** Opening Data supplied block **
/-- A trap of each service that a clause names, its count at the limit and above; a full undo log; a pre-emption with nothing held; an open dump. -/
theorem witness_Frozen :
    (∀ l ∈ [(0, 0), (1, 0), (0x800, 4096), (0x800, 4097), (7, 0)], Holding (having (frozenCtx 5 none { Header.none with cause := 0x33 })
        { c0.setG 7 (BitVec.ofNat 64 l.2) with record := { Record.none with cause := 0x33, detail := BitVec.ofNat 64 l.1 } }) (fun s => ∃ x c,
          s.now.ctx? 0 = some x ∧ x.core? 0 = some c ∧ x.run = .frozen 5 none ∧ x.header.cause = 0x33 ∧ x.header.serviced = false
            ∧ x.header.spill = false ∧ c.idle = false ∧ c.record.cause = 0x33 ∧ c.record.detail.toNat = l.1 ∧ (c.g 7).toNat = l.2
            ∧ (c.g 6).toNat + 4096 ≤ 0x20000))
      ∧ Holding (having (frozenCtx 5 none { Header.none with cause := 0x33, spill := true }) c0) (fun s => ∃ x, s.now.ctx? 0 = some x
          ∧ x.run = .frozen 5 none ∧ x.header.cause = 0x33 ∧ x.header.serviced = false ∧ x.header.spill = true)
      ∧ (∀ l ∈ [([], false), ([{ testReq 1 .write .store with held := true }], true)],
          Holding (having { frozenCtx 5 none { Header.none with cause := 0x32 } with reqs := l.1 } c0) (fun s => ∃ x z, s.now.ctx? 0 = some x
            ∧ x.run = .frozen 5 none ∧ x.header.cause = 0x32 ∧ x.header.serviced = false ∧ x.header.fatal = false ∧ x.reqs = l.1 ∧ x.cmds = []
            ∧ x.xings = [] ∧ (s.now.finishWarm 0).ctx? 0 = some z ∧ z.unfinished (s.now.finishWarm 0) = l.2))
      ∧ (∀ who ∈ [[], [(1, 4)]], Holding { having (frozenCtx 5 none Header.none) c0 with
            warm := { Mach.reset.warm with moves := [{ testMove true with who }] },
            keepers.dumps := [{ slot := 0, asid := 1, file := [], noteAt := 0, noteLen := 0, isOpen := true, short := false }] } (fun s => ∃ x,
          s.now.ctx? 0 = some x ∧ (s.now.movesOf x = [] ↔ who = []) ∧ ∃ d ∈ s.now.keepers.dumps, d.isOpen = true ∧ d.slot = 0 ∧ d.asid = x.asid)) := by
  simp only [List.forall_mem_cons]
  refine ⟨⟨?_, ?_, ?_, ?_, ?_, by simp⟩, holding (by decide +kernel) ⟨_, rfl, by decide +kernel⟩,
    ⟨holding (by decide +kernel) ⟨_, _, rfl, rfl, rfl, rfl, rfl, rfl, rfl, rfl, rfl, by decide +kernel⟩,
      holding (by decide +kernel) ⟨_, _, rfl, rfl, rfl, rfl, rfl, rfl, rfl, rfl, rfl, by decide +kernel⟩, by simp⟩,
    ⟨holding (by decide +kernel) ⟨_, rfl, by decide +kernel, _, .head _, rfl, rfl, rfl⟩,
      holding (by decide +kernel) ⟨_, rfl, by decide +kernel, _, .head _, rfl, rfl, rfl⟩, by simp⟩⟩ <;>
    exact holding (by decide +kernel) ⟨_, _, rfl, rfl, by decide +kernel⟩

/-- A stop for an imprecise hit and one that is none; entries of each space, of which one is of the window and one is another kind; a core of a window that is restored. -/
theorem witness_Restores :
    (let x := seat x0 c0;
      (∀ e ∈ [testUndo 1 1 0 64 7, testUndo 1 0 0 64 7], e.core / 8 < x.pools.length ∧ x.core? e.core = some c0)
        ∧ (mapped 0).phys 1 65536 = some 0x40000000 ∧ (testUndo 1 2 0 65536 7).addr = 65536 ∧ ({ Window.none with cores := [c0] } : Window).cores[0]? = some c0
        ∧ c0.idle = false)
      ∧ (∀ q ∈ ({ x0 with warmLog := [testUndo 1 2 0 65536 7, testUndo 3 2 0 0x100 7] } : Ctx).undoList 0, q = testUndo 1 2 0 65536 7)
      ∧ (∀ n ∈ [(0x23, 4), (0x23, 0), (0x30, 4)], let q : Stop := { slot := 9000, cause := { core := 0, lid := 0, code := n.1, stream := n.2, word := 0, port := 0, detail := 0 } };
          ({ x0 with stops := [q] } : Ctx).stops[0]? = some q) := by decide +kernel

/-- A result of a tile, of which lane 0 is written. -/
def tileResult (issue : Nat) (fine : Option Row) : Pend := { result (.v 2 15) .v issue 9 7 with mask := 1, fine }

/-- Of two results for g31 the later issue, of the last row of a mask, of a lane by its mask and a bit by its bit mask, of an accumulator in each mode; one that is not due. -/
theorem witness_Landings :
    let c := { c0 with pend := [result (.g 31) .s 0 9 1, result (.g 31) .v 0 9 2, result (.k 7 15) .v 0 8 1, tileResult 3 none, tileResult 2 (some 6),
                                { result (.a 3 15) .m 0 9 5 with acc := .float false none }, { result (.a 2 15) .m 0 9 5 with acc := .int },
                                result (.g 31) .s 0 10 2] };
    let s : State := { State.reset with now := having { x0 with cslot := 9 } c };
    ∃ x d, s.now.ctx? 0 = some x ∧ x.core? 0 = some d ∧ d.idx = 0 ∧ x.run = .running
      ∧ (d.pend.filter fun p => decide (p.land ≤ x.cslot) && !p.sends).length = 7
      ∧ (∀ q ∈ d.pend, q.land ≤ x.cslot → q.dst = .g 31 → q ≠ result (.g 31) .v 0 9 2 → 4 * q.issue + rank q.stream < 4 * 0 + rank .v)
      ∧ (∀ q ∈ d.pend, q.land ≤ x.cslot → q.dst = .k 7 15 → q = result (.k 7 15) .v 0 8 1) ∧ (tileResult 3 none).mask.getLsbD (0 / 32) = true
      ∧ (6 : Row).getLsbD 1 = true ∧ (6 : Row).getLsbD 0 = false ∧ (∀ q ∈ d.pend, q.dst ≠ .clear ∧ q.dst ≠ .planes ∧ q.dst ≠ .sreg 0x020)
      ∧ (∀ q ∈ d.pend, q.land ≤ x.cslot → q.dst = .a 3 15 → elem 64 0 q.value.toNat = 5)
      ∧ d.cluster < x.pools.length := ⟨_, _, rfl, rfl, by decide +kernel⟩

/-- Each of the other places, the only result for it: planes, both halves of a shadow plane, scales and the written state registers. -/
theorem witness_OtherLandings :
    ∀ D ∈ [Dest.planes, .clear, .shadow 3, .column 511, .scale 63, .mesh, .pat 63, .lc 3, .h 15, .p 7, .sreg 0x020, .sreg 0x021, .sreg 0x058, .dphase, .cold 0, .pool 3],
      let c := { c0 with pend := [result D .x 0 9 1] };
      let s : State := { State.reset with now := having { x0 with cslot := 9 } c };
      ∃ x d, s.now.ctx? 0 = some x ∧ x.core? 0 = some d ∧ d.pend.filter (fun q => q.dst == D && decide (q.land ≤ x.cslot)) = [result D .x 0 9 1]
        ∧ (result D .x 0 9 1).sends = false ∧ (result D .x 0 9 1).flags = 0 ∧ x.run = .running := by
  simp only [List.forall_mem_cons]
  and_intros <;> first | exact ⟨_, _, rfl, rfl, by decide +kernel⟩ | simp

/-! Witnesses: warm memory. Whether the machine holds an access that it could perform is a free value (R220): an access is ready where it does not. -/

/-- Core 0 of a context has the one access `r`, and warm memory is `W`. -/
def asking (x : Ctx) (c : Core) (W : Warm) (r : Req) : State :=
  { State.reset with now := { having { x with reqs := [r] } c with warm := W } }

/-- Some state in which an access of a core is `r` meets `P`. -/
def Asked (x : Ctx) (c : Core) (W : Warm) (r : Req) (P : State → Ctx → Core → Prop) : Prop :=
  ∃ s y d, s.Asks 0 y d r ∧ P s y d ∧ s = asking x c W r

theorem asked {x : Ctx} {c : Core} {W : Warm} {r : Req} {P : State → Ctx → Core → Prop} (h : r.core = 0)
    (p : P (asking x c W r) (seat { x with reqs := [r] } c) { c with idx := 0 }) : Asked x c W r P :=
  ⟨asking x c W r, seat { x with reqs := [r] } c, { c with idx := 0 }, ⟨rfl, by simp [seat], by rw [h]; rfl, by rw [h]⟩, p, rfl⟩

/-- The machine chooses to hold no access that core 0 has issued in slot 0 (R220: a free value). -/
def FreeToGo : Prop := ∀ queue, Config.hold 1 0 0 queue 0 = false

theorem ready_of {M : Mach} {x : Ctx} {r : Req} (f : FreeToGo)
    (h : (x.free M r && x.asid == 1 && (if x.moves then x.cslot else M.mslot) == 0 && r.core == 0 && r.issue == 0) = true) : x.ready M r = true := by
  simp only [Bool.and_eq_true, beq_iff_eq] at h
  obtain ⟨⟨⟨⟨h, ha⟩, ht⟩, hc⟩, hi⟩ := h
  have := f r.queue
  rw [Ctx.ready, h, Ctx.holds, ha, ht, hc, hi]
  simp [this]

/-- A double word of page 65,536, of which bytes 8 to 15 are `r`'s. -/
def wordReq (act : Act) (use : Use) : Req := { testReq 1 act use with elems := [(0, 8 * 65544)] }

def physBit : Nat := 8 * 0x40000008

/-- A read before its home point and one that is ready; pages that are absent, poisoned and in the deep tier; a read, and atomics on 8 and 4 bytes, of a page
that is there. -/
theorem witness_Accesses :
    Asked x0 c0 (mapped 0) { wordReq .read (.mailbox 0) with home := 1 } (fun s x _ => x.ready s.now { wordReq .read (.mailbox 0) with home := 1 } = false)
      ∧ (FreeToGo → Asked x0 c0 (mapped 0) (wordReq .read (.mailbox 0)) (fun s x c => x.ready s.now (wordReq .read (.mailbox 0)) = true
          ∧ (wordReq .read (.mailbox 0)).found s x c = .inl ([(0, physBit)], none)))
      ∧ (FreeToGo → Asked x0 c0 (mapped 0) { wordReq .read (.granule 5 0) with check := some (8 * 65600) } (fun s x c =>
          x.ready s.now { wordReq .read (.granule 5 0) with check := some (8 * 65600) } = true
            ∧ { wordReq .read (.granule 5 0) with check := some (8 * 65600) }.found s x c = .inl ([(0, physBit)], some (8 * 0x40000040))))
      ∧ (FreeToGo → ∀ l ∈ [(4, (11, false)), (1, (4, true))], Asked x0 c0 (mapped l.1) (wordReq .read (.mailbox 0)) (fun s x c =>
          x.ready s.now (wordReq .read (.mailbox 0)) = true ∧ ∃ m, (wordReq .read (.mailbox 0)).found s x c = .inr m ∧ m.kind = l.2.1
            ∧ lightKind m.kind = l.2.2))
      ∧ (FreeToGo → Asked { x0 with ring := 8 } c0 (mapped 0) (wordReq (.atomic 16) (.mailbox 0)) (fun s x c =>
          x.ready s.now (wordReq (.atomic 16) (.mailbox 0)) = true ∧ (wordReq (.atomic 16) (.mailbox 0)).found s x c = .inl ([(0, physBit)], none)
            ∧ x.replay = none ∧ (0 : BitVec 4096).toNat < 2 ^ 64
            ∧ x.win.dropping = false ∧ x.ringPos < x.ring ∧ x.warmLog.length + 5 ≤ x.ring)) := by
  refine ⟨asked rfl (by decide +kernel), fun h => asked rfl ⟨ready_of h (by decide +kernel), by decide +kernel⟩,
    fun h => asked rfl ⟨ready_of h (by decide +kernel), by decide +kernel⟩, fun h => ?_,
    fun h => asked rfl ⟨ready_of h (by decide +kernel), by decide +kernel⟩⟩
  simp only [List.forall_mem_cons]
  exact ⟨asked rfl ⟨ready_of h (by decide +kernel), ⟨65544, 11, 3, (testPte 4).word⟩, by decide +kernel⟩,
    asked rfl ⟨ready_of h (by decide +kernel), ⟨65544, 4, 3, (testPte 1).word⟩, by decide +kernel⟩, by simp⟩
** Closing Data supplied block **
Aim of the task –
Nothing but an exact copy of the lines from the start of the entries through the line containing "(7, 0)], Holding" belongs in the response.

Exercise answer –
/-- A trap of each service that a clause names, its count at the limit and above; a full undo log; a pre-emption with nothing held; an open dump. -/
theorem witness_Frozen :
    (∀ l ∈ [(0, 0), (1, 0), (0x800, 4096), (0x800, 4097), (7, 0)], Holding (having (frozenCtx 5 none { Header.none with cause := 0x33 })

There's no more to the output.